Abstract: Koopman operators are infinite-dimensional operators that globally linearize nonlinear dynamical systems, making their spectral information valuable for understanding dynamics. However, Koopman operators can have continuous spectra, can lack finite-dimensional invariant subspaces, and approximations can suffer from spectral pollution (spurious modes). These issues make computing the spectral properties of Koopman operators a considerable challenge. This talk will detail the first scheme (ResDMD) with convergence guarantees for computing the spectra and pseudospectra of general Koopman operators from snapshot data.
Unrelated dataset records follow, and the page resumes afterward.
-- ==== Sys2Proof/Decode.lean ====
section
/-! DEFINITION. The command a word spells by the opcode table's bits. The table gives no row any bits, so no word spells
a command (assumption log 3). -/

namespace Sys2Proof

/-- The command of a word by the bits of spec/opcode_table.json: none, as no row has bits. -/
def decodeTableWord (_nbits _w : Nat) : Option Instr := none

end Sys2Proof
end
Furthermore, we use the resolvent operator and ResDMD to compute smoothed approximations of spectral measures (including continuous spectra), with explicit high-order convergence. ResDMD is similar to a Galerkin method, except it rigorously concurrently computes a residual from the same snapshot data, allowing practitioners to gain confidence in the computed results. Kernelized variants of our algorithms allow for dynamical systems with a high-dimensional state-space, and the error control provided by ResDMD allows a posteriori verification of learnt dictionaries. We apply ResDMD to compute the spectral measure associated with the dynamics of a protein molecule (20,046-dimensional state-space) and demonstrate several problems in fluid dynamics (with state-space dimensions > 100,000). For example, we compare ResDMD and DMD for particle image velocimetry data from turbulent wall-jet flow, the acoustic signature of laser-induced plasma, and turbulent flow past a cascade of aerofoils.

[1] M.J. Colbrook, A. Townsend. "Rigorous data-driven computation of spectral properties of Koopman operators for dynamical systems." arXiv:2111.14889 (2021).

[2] M.J. Colbrook, L. Ayton, M. Szőke. "Residual Dynamic Mode Decomposition: Robust and verified Koopmanism." arXiv.2205.09779 (2022).

[3] M.J. Colbrook, "The mpEDMD Algorithm for Data-Driven Computations of Measure-Preserving Dynamical Systems." arXiv.2209.02244 (2022). 

Laurel Ohm (Princeton)

Title:A PDE perspective on the hydrodynamics of flexible filaments

Abstract: Many fundamental biophysical processes, from cell division to cellular motility, involve dynamics of thin structures immersed in a very viscous fluid. Various popular models have been developed to describe this interaction mathematically, but much of our understanding of these models is only at the level of numerics and formal asymptotics. Here we seek to develop the PDE theory of filament hydrodynamics.

First, we propose a PDE framework for analyzing the error introduced by slender body theory (SBT), a common approximation used to facilitate computational simulations of immersed filaments in 3D. Given data prescribed only along a 1D curve, we develop a novel type of boundary value problem and obtain an error estimate for SBT in terms of the fiber radius. This places slender body theory on firm theoretical footing.

Second, we consider a classical elastohydrodynamic model for the motion of an immersed inextensible filament. We highlight how the analysis can help to better understand undulatory swimming at low Reynolds number. This includes the development of a novel numerical method to simulate inextensible swimmers.